Sojabohnen sind zur symbiotischen Stickstoff-Fixierung mit Bakterien aus der Gattung der Rhizobien in der Lage. In Wurzelknöllchen wird dabei Luftstickstoff von den Bakterien zu Ammonium reduziert und von der Pflanze über die Biosynthese von Purin-Nukleotiden und den partiellen Abbau der Nukleotide in die Ureide Allantoin und Allantoat umgewandelt. Diese Moleküle dienen als Transportmetabolite, um fixierten Stickstoff in den Spross der Pflanze zu überführen. Allerdings ist dort zunächst die vollständige Hydrolyse dieser Transportsubstanzen erforderlich. Unsere Arbeiten haben ergeben, dass die Ureide in Sojabohne durch ähnliche Enzyme wie in Arabidopsis hydrolisiert werden.

Vor kurzem haben wir ein pflanzenspezifisches Enzym beschrieben, welches die Deaminierung von Guanosin zu Xanthosin unter Freisetzung von Ammonium katalysiert. Die Guanosin-Deaminase (GSDA) ist in Arabidopsis ein Schlüsselenzym für die Erzeugung von Xanthosin, welches in den Purin-Nukleotidabbau eingeht. Anders als in anderen Organismen, in denen der Abbau von Guanylaten durch eine Deaminierung von Guanin zu Xanthin verläuft, vollziehen Pflanzen diesen Abbau über Guanosin.

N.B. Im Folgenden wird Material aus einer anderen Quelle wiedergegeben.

-- ==== Sys2Proof/Machine/Integer.lean ====
section
/-!
DEFINITION. Integer: the majors INT, INT2 and the immediate forms (R85 to R95), with the integer results of R54.
-/

namespace Sys2Proof.Machine

/-! ### Shared operations -/

/-- One lane of an integer instruction on D, A, B at width code w (R86): the exact value of each active sub-element. -/
def intLane (d a b : BitVec 7) (w : BitVec 2) (f : Bool → Nat → Nat → Nat → Nat → Int) (c : LaneCtx) : LaneOut :=
  let S := wCount w.toNat
  let n := wWidth w.toNat
  let x := c.th.rd a
  let y := c.th.rd b
  let z := c.th.rd d
  LaneOut.reg (c.th.ix d.toNat)
    (mapEls S n c.m.guard z (fun i => wrap n (f c.m.sat n (el n x i) (el n y i) (el n z i))))

/-- One lane of an integer instruction on D and A at width code W3. -/
def unaryLane (d a : BitVec 7) (w : BitVec 3) (f : Bool → Nat → Nat → Nat) (c : LaneCtx) : LaneOut :=
  let S := wCount w.toNat
  let n := wWidth w.toNat
  LaneOut.reg (c.th.ix d.toNat) (mapEls S n c.m.guard (c.th.rd d) (fun i => f c.m.sat n (el n (c.th.rd a) i)))

/-- One lane of a 64-bit instruction without a width field (R84). -/
def wordLane (d : BitVec 7) (v : LaneCtx → Word) (c : LaneCtx) : LaneOut :=
  LaneOut.reg (c.th.ix d.toNat) (mapEls 1 64 c.m.guard (c.th.rd d) (fun _ => (v c).toNat))

/-- Clamping under SAT to a type's range (R54, R86). -/
def satTo (sat signed : Bool) (n : Nat) (v : Int) : Int := if sat then clampInt (intRange signed n) v else v

/-- The comparison conditions of R87. -/
def intCond (c : BitVec 3) (n x y : Nat) : Bool :=
  match c.toNat with
  | 0 => decide (x = y)
  | 1 => decide (x ≠ y)
  | 2 => decide (sgn n x < sgn n y)
  | 3 => decide (sgn n x ≤ sgn n y)
  | 4 => decide (sgn n x > sgn n y)
  | 5 => decide (sgn n x ≥ sgn n y)
  | 6 => decide (x < y)
  | _ => decide (x ≥ y)

/-- Left shift, logical right shift and rotates of R86, by a count below the width. -/
def shiftLeft (n k x : Nat) : Nat := x * 2 ^ k % 2 ^ n
/-- Logical right shift. -/
def shiftRight (_n k x : Nat) : Nat := x / 2 ^ k
/-- Arithmetic right shift. -/
def shiftArith (n k x : Nat) : Nat := wrap n (sgn n x / (2 ^ k : Nat))
/-- Rotate left. -/
def rotateLeft (n k x : Nat) : Nat := (x * 2 ^ k + x / 2 ^ (n - k)) % 2 ^ n
/-- Rotate right. -/
def rotateRight (n k x : Nat) : Nat := (x / 2 ^ k + x * 2 ^ (n - k)) % 2 ^ n

/-- One lane of a shift by a register (R86): the count is b mod w. -/
def shiftLane (d a b : BitVec 7) (w : BitVec 2) (f : Nat → Nat → Nat → Nat) : LaneCtx → LaneOut :=
  intLane d a b w (fun _ n x y _ => (f n (y % n) x : Nat))

/-- One lane of IADDC or ISUBB (R90): `f` gives the value and the carry of each sub-element from d, a and the carry in. -/
def carryLane (d a : BitVec 7) (w : BitVec 3) (p : BitVec 4) (f : Nat → Nat → Nat → Nat → Nat × Bool) (c : LaneCtx) : LaneOut :=
  let S := wCount w.toNat
  let n := wWidth w.toNat
  let old := c.th.pred p.toNat
  let z := c.th.rd d
  let r := fun i => f n (el n z i) (el n (c.th.rd a) i) (old.getLsbD (i % 8)).toNat
  { LaneOut.reg (c.th.ix d.toNat) (mapEls S n c.m.guard z (fun i => (r i).1)) with
    preds := [(p.toNat, predEls S c.m.guard old (fun i => (r i).2))] }

/-- Number of one bits among the low n. -/
def popCount (n x : Nat) : Nat := ((List.range n).filter (fun i => x.testBit i)).length

/-- Leading zero bits at width n; n when x is zero. -/
def leadingZeros (n x : Nat) : Nat := if x = 0 then n else n - 1 - Nat.log2 x

/-- Trailing zero bits at width n; n when x is zero. -/
def trailingZeros (n x : Nat) : Nat := ((List.range n).find? (fun i => x.testBit i)).getD n

/-- Bits reversed at width n. -/
def reverseBits (n x : Nat) : Nat := (List.range n).foldl (fun v i => 2 * v + x / 2 ^ i % 2) 0

/-- The field [top - 1 : pos] of a word (R93), sign-extended from its own top bit when signed; 0 when empty. -/
def bitField (signed : Bool) (x : Word) (pos len : Nat) : Word :=
  let n := min (pos + len) 64 - pos
  let v := x.toNat / 2 ^ pos % 2 ^ n
  if n = 0 then 0 else if signed then BitVec.ofInt 64 (sgn n v) else BitVec.ofNat 64 v

/-- BFI (R93): D with [top - 1 : pos] replaced by the low bits of A. -/
def insertField (d a : Word) (pos len : Nat) : Word :=
  let n := min (pos + len) 64 - pos
  BitVec.ofNat 64 (d.toNat - d.toNat / 2 ^ pos % 2 ^ n * 2 ^ pos + a.toNat % 2 ^ n * 2 ^ pos)

/-- Position and length in a register (R93). -/
def fieldPos (b : Word) : Nat := b.toNat % 64
/-- The length field of a register (R93). -/
def fieldLen (b : Word) : Nat := b.toNat / 256 % 64

/-- PRMB (R93): byte j is byte sel[4j+3:4j] of the bytes of A then B. -/
def permuteBytes (d a b : Word) : Word :=
  mapEls 8 8 0xFF 0 (fun j =>
    let k := el 4 d j
    if k < 8 then el 8 a k else el 8 b (k - 8))

/-- WMACL and WMACH (R91): half of the exact product, plus D, plus the carry. -/
def wideMacLane (d a b : BitVec 7) (p : BitVec 3) (high : Bool) (c : LaneCtx) : LaneOut :=
  let pn := 8 + p.toNat
  let old := c.th.pred pn
  let prod := (c.th.rd a).toNat * (c.th.rd b).toNat
  let h := if high then prod / 2 ^ 64 else prod % 2 ^ 64
  let t := h + (c.th.rd d).toNat + (old.getLsbD 0).toNat
  { LaneOut.reg (c.th.ix d.toNat) (mapEls 1 64 c.m.guard (c.th.rd d) (fun _ => t)) with
    preds := [(pn, predEls 1 c.m.guard old (fun _ => decide (2 ^ 64 ≤ t)))] }

/-- A predicate operation on all 8 bits, bit by bit under the guard (R94). -/
def predOpLane (d : BitVec 4) (v : LaneCtx → Byte) (c : LaneCtx) : LaneOut :=
  LaneOut.pred d.toNat ((v c &&& c.m.guard) ||| (c.th.pred d.toNat &&& ~~~ c.m.guard))

/-! ### INT (R85 to R87) -/

/-- IADD: a + b. -/
def execIadd (d a b : BitVec 7) (w : BitVec 2) (s : State) : Host.Outcome State Fault Refusal :=
  simd (.iadd d a b w) s false (intLane d a b w (fun sat n x y _ => satTo sat true n (sgn n x + sgn n y)))
/-- ISUB: a - b. -/
def execIsub (d a b : BitVec 7) (w : BitVec 2) (s : State) : Host.Outcome State Fault Refusal :=
  simd (.isub d a b w) s false (intLane d a b w (fun sat n x y _ => satTo sat true n (sgn n x - sgn n y)))
/-- IMUL: low bits of a x b. -/
def execImul (d a b : BitVec 7) (w : BitVec 2) (s : State) : Host.Outcome State Fault Refusal :=
  simd (.imul d a b w) s false (intLane d a b w (fun sat n x y _ => satTo sat true n (sgn n x * sgn n y)))
/-- IMULH: high bits of the signed product. -/
def execImulh (d a b : BitVec 7) (w : BitVec 2) (s : State) : Host.Outcome State Fault Refusal :=
  simd (.imulh d a b w) s false (intLane d a b w (fun _ n x y _ => sgn n x * sgn n y / (2 ^ n : Nat)))
/-- IMULHN: high bits of the natural product. -/
def execImulhn (d a b : BitVec 7) (w : BitVec 2) (s : State) : Host.Outcome State Fault Refusal :=
  simd (.imulhn d a b w) s false (intLane d a b w (fun _ n x y _ => (x * y / 2 ^ n : Nat)))
/-- IMAD: a x b + d, low bits. -/
def execImad (d a b : BitVec 7) (w : BitVec 2) (s : State) : Host.Outcome State Fault Refusal :=
  simd (.imad d a b w) s false (intLane d a b w (fun _ _ x y z => (x * y + z : Nat)))
/-- IMIN: signed minimum. -/
def execImin (d a b : BitVec 7) (w : BitVec 2) (s : State) : Host.Outcome State Fault Refusal :=
  simd (.imin d a b w) s false (intLane d a b w (fun _ n x y _ => min (sgn n x) (sgn n y)))
/-- IMAX: signed maximum. -/
def execImax (d a b : BitVec 7) (w : BitVec 2) (s : State) : Host.Outcome State Fault Refusal :=
  simd (.imax d a b w) s false (intLane d a b w (fun _ n x y _ => max (sgn n x) (sgn n y)))
/-- IMINN: natural minimum. -/
def execIminn (d a b : BitVec 7) (w : BitVec 2) (s : State) : Host.Outcome State Fault Refusal :=
  simd (.iminn d a b w) s false (intLane d a b w (fun _ _ x y _ => (min x y : Nat)))
/-- IMAXN: natural maximum. -/
def execImaxn (d a b : BitVec 7) (w : BitVec 2) (s : State) : Host.Outcome State Fault Refusal :=
  simd (.imaxn d a b w) s false (intLane d a b w (fun _ _ x y _ => (max x y : Nat)))
/-- SHL. -/
def execShl (d a b : BitVec 7) (w : BitVec 2) (s : State) : Host.Outcome State Fault Refusal :=
  simd (.shl d a b w) s false (shiftLane d a b w shiftLeft)
/-- SHR. -/
def execShr (d a b : BitVec 7) (w : BitVec 2) (s : State) : Host.Outcome State Fault Refusal :=
  simd (.shr d a b w) s false (shiftLane d a b w shiftRight)
/-- SAR. -/
def execSar (d a b : BitVec 7) (w : BitVec 2) (s : State) : Host.Outcome State Fault Refusal :=
  simd (.sar d a b w) s false (shiftLane d a b w shiftArith)
/-- ROL. -/
def execRol (d a b : BitVec 7) (w : BitVec 2) (s : State) : Host.Outcome State Fault Refusal :=
  simd (.rol d a b w) s false (shiftLane d a b w rotateLeft)
/-- ROR. -/
def execRor (d a b : BitVec 7) (w : BitVec 2) (s : State) : Host.Outcome State Fault Refusal :=
  simd (.ror d a b w) s false (shiftLane d a b w rotateRight)
/-- ICMP (R87). -/
def execIcmp (cc : BitVec 3) (p : BitVec 4) (a b : BitVec 7) (w : BitVec 2) (s : State) : Host.Outcome State Fault Refusal :=
  simd (.icmp cc p a b w) s false (fun c => predLane (wCount w.toNat) p (fun i =>
    (intCond cc (wWidth w.toNat) (el (wWidth w.toNat) (c.th.rd a) i) (el (wWidth w.toNat) (c.th.rd b) i), 0)) c)

/-! ### INT2 (R89 to R94) -/

/-- IADDC (R90). -/
def execIaddc (d a : BitVec 7) (w : BitVec 3) (p : BitVec 4) (s : State) : Host.Outcome State Fault Refusal :=
  simd (.iaddc d a w p) s false (carryLane d a w p (fun n z x k => ((z + x + k) % 2 ^ n, decide (2 ^ n ≤ z + x + k))))
/-- ISUBB (R90). -/
def execIsubb (d a : BitVec 7) (w : BitVec 3) (p : BitVec 4) (s : State) : Host.Outcome State Fault Refusal :=
  simd (.isubb d a w p) s false (carryLane d a w p (fun n z x k => (wrap n ((z : Int) - x - k), decide (z < x + k))))
/-- INEG (R92). -/
def execIneg (d a : BitVec 7) (nat : BitVec 1) (w : BitVec 3) (s : State) : Host.Outcome State Fault Refusal :=
  simd (.ineg d a nat w) s false (unaryLane d a w (fun sat n x =>
    if nat == 1#1 then wrap n (satTo sat false n (-(x : Int))) else wrap n (satTo sat true n (-(sgn n x)))))
/-- IABS (R92). -/
def execIabs (d a : BitVec 7) (nat : BitVec 1) (w : BitVec 3) (s : State) : Host.Outcome State Fault Refusal :=
  simd (.iabs d a nat w) s false (unaryLane d a w (fun sat n x =>
    if nat == 1#1 then x else wrap n (satTo sat true n (sgn n x).natAbs)))
/-- POPC (R92). -/
def execPopc (d a : BitVec 7) (w : BitVec 3) (s : State) : Host.Outcome State Fault Refusal :=
  simd (.popc d a w) s false (unaryLane d a w (fun _ n x => popCount n x))
/-- CLZ (R92). -/
def execClz (d a : BitVec 7) (w : BitVec 3) (s : State) : Host.Outcome State Fault Refusal :=
  simd (.clz d a w) s false (unaryLane d a w (fun _ n x => leadingZeros n x))
/-- CTZ (R92). -/
def execCtz (d a : BitVec 7) (w : BitVec 3) (s : State) : Host.Outcome State Fault Refusal :=
  simd (.ctz d a w) s false (unaryLane d a w (fun _ n x => trailingZeros n x))
/-- BREV (R92). -/
def execBrev (d a : BitVec 7) (w : BitVec 3) (s : State) : Host.Outcome State Fault Refusal :=
  simd (.brev d a w) s false (unaryLane d a w (fun _ n x => reverseBits n x))
/-- AND (R93). -/
def execAnd (d a b : BitVec 7) (s : State) : Host.Outcome State Fault Refusal :=
  simd (.and d a b) s false (wordLane d (fun c => c.th.rd a &&& c.th.rd b))
/-- OR (R93). -/
def execOr (d a b : BitVec 7) (s : State) : Host.Outcome State Fault Refusal :=
  simd (.or d a b) s false (wordLane d (fun c => c.th.rd a ||| c.th.rd b))
/-- XOR (R93). -/
def execXor (d a b : BitVec 7) (s : State) : Host.Outcome State Fault Refusal :=
  simd (.xor d a b) s false (wordLane d (fun c => c.th.rd a ^^^ c.th.rd b))
/-- ANDN: A AND NOT B (R93). -/
def execAndn (d a b : BitVec 7) (s : State) : Host.Outcome State Fault Refusal :=
  simd (.andn d a b) s false (wordLane d (fun c => c.th.rd a &&& ~~~ c.th.rd b))
/-- NOT (R93). -/
def execNot (d a : BitVec 7) (s : State) : Host.Outcome State Fault Refusal :=
  simd (.not d a) s false (wordLane d (fun c => ~~~ c.th.rd a))
/-- MOV (R93). -/
def execMov (d a : BitVec 7) (s : State) : Host.Outcome State Fault Refusal :=
  simd (.mov d a) s false (wordLane d (fun c => c.th.rd a))
/-- SEL (R93): at S = 16 predicate bit j governs sub-elements 2j and 2j + 1 (R18). -/
def execSel (d a : BitVec 7) (w : BitVec 3) (p : BitVec 4) (s : State) : Host.Outcome State Fault Refusal :=
  simd (.sel d a w p) s false (fun c =>
    let S := wCount w.toNat
    let n := wWidth w.toNat
    LaneOut.reg (c.th.ix d.toNat) (mapEls S n (c.m.guard) (c.th.rd d) (fun i =>
      if onEl (c.th.pred p.toNat) S i then el n (c.th.rd a) i else el n (c.th.rd d) i)))
/-- PRMB (R93). -/
def execPrmb (d a b : BitVec 7) (s : State) : Host.Outcome State Fault Refusal :=
  simd (.prmb d a b) s false (wordLane d (fun c => permuteBytes (c.th.rd d) (c.th.rd a) (c.th.rd b)))
/-- BFX natural (R93). -/
def execBfxNatural (d a b : BitVec 7) (s : State) : Host.Outcome State Fault Refusal :=
  simd (.bfxNatural d a b) s false (wordLane d (fun c => bitField false (c.th.rd a) (fieldPos (c.th.rd b)) (fieldLen (c.th.rd b))))
/-- BFX signed (R93). -/
def execBfxSigned (d a b : BitVec 7) (s : State) : Host.Outcome State Fault Refusal :=
  simd (.bfxSigned d a b) s false (wordLane d (fun c => bitField true (c.th.rd a) (fieldPos (c.th.rd b)) (fieldLen (c.th.rd b))))
/-- BFI (R93). -/
def execBfi (d a b : BitVec 7) (s : State) : Host.Outcome State Fault Refusal :=
  simd (.bfi d a b) s false (wordLane d (fun c => insertField (c.th.rd d) (c.th.rd a) (fieldPos (c.th.rd b)) (fieldLen (c.th.rd b))))
/-- LEA (R93). -/
def execLea (d a b : BitVec 7) (k : BitVec 2) (s : State) : Host.Outcome State Fault Refusal :=
  simd (.lea d a b k) s false (wordLane d (fun c => c.th.rd a + c.th.rd b <<< k.toNat))
/-- PAND (R94). -/
def execPand (d a b : BitVec 4) (s : State) : Host.Outcome State Fault Refusal :=
  simd (.pand d a b) s false (predOpLane d (fun c => c.th.pred a.toNat &&& c.th.pred b.toNat))
/-- POR (R94). -/
def execPor (d a b : BitVec 4) (s : State) : Host.Outcome State Fault Refusal :=
  simd (.por d a b) s false (predOpLane d (fun c => c.th.pred a.toNat ||| c.th.pred b.toNat))
/-- PXOR (R94). -/
def execPxor (d a b : BitVec 4) (s : State) : Host.Outcome State Fault Refusal :=
  simd (.pxor d a b) s false (predOpLane d (fun c => c.th.pred a.toNat ^^^ c.th.pred b.toNat))
/-- PNOT (R94). -/
def execPnot (d a : BitVec 4) (s : State) : Host.Outcome State Fault Refusal :=
  simd (.pnot d a) s false (predOpLane d (fun c => ~~~ c.th.pred a.toNat))
/-- P2G (R94). -/
def execP2g (d : BitVec 7) (a : BitVec 4) (s : State) : Host.Outcome State Fault Refusal :=
  simd (.p2g d a) s false (wordLane d (fun c => (c.th.pred a.toNat).setWidth 64))
/-- G2P (R94). -/
def execG2p (d : BitVec 4) (a : BitVec 7) (s : State) : Host.Outcome State Fault Refusal :=
  simd (.g2p d a) s false (predOpLane d (fun c => (c.th.rd a).setWidth 8))
/-- WMACL (R91). -/
def execWmacl (d a b : BitVec 7) (p : BitVec 3) (s : State) : Host.Outcome State Fault Refusal :=
  simd (.wmacl d a b p) s false (wideMacLane d a b p false)
/-- WMACH (R91). -/
def execWmach (d a b : BitVec 7) (p : BitVec 3) (s : State) : Host.Outcome State Fault Refusal :=
  simd (.wmach d a b p) s false (wideMacLane d a b p true)
/-- IADD, natural (R93). -/
def execIaddNatural (d a b : BitVec 7) (w : BitVec 2) (s : State) : Host.Outcome State Fault Refusal :=
  simd (.iaddNatural d a b w) s false (intLane d a b w (fun sat n x y _ => satTo sat false n (x + y : Nat)))
/-- ISUB, natural (R93). -/
def execIsubNatural (d a b : BitVec 7) (w : BitVec 2) (s : State) : Host.Outcome State Fault Refusal :=
  simd (.isubNatural d a b w) s false (intLane d a b w (fun sat n x y _ => satTo sat false n ((x : Int) - y)))
/-- IMUL, natural (R93). -/
def execImulNatural (d a b : BitVec 7) (w : BitVec 2) (s : State) : Host.Outcome State Fault Refusal :=
  simd (.imulNatural d a b w) s false (intLane d a b w (fun sat n x y _ => satTo sat false n (x * y : Nat)))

Eine genetische Blockade des Abbaus der Purin-Nukleotide auf der Stufe der Harnsäure durch die Mutation des Enzyms Urat-Oxidase führt dazu, dass die Keimungsrate stark absinkt und die Keimblätter der Keimlinge nicht entwickelt werden können. Dies wiederum hat den Tod der Pflanzen zur Folge, was bei anderen Mutationen in diesem Stoffwechselweg nicht zu beobachten ist. Eine genauere Untersuchung ergab, dass Harnstoff-Akkumulation in der späten Embrionalentwicklung mit der Stabilität der Peroxisomen interferiert. Diese Organellen sind für die Entwicklung der Keimblätter, u. a. für den Abbau der Speicherfette, essenziell – daher erklärt ihr Ausfall den beobachteten Phänotyp. Eine Kreuzung mit einer Mutante der Xanthine Dehydrogenase, welche direkt oberhalb der Urat-Oxidase agiert, führt zu Akkumulation von Xanthin anstatt Harnsäure und revertiert den Phänotyp. Während Harnsäure eine starke Wirkung auf die Stabilität der Peroxisomen in den Keimblättern hat, ist dies bei Xanthin nicht der Fall.

Auch beim Abbau der Pyrimidin-Nukleotide werden Stickstoff, Phosphat und Kohlenstoff frei. Die Pyrimidinbase Uracil enthält zwei Ringstickstoff-Atome während Cytosin zusätzlich eine Aminogruppe am Ring besitzt.